Items listed in a dataset
::::::::
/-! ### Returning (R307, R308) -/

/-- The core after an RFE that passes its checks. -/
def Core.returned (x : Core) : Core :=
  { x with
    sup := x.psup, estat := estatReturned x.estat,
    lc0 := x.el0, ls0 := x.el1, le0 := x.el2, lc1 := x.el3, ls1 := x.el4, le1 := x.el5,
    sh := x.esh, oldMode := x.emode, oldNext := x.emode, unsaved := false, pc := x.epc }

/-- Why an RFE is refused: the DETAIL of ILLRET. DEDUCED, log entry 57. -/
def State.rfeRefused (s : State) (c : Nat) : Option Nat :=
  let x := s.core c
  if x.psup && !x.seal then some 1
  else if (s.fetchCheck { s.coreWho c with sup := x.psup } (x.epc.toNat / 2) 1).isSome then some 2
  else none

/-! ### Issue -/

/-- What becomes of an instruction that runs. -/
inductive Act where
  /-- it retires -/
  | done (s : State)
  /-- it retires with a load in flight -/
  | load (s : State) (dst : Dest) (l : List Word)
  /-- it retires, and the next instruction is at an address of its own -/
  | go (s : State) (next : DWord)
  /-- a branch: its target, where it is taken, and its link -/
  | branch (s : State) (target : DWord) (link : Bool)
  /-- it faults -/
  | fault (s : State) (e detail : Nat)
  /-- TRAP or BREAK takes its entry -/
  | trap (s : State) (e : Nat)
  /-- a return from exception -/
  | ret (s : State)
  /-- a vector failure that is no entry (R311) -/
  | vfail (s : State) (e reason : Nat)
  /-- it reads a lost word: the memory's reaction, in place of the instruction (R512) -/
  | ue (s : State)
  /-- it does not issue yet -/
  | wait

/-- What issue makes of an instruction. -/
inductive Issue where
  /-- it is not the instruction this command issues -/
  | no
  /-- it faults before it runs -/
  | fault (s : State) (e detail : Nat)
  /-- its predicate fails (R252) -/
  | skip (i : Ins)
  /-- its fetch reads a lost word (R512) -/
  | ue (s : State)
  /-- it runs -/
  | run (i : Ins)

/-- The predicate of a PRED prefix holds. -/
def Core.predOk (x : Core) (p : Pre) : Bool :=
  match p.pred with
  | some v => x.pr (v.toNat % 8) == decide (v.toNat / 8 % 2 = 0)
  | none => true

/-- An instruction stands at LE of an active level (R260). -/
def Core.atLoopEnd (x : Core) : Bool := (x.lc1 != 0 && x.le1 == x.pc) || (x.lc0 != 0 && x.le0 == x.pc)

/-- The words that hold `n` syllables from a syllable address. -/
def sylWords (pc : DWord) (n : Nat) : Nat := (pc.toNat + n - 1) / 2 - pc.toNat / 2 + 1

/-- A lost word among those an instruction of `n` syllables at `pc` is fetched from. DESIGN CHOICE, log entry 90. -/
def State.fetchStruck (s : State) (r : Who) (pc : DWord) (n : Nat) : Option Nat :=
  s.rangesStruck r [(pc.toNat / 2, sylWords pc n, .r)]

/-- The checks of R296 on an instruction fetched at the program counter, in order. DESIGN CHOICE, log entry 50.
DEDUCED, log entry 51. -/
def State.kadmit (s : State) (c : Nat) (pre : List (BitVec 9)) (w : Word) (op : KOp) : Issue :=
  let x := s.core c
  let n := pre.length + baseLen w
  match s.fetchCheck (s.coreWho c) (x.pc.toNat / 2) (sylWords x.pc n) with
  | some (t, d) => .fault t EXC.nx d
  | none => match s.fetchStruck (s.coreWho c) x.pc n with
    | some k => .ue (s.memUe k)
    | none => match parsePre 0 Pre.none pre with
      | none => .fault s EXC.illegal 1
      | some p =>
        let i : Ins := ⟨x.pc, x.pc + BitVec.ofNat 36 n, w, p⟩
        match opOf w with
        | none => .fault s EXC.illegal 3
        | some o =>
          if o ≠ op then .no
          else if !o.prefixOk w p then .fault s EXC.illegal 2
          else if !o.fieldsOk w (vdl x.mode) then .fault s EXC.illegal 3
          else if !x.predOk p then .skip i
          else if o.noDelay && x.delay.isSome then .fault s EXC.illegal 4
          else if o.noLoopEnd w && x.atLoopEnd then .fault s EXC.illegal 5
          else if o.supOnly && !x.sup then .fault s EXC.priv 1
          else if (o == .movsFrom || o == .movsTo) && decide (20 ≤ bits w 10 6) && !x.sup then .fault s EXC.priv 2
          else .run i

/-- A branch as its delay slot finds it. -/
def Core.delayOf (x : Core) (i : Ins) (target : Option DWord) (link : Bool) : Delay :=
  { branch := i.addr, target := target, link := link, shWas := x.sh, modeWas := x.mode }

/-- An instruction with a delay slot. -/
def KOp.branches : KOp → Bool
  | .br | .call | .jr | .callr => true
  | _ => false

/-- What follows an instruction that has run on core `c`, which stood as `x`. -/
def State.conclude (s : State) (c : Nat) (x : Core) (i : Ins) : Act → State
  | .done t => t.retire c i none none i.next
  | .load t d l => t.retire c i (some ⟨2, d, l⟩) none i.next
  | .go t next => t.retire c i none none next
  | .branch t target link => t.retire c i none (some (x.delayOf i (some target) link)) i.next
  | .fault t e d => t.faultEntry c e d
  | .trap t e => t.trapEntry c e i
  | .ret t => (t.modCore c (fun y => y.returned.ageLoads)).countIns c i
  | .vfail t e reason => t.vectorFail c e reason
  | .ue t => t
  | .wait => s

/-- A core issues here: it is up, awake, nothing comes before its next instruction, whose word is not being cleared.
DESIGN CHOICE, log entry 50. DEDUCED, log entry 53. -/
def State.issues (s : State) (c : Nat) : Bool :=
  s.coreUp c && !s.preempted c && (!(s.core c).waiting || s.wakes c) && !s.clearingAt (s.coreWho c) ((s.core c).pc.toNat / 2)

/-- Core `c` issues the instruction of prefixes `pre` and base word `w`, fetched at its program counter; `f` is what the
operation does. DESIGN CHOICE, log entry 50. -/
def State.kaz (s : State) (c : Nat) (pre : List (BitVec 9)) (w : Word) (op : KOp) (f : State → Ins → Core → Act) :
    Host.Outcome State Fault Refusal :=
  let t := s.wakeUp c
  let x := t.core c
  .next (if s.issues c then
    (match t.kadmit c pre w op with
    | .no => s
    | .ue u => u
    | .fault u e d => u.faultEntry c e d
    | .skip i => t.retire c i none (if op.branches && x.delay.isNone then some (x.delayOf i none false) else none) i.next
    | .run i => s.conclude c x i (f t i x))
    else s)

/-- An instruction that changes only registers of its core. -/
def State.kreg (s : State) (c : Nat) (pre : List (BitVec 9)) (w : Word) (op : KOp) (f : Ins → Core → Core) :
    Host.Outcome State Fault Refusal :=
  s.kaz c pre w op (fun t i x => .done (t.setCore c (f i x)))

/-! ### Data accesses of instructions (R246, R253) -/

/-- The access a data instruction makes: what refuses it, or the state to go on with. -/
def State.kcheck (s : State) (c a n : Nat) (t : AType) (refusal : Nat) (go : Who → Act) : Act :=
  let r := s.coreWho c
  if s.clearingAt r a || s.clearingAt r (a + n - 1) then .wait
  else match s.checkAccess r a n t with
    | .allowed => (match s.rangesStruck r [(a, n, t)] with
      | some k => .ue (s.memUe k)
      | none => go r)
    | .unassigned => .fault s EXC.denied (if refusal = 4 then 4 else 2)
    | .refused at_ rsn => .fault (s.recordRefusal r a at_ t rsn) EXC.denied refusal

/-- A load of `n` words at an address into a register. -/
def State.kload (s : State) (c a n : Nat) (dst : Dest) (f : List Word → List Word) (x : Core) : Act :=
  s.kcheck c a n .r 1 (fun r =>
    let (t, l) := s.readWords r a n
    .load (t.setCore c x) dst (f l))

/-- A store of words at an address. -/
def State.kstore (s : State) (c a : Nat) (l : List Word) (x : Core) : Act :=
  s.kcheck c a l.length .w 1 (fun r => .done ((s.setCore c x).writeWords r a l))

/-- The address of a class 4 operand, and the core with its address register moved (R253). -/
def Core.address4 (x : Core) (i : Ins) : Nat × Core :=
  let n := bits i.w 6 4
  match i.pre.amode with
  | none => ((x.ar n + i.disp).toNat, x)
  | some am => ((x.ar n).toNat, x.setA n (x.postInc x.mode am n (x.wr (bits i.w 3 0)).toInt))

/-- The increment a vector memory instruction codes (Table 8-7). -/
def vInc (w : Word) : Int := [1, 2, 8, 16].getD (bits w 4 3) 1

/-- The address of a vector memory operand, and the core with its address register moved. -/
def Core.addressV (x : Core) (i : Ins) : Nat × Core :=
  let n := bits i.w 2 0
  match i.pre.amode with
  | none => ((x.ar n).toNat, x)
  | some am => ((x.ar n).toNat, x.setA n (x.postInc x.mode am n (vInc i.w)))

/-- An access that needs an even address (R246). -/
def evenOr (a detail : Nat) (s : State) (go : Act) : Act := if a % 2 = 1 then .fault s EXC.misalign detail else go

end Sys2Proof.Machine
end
::::::::
## [EXERCISE OBJECTIVE]
Scan the lines above for "(match t.kadmit c pre w op with" and for "its core. -/". Repeat exactly the line holding each of them and every line in between.

## [RESPONSE TO THIS EXERCISE]
    (match t.kadmit c pre w op with
    | .no => s
    | .ue u => u
    | .fault u e d => u.faultEntry c e d
    | .skip i => t.retire c i none (if op.branches && x.delay.isNone then some (x.delayOf i none false) else none) i.next
    | .run i => s.conclude c x i (f t i x))
    else s)

/-- An instruction that changes only registers of its core. -/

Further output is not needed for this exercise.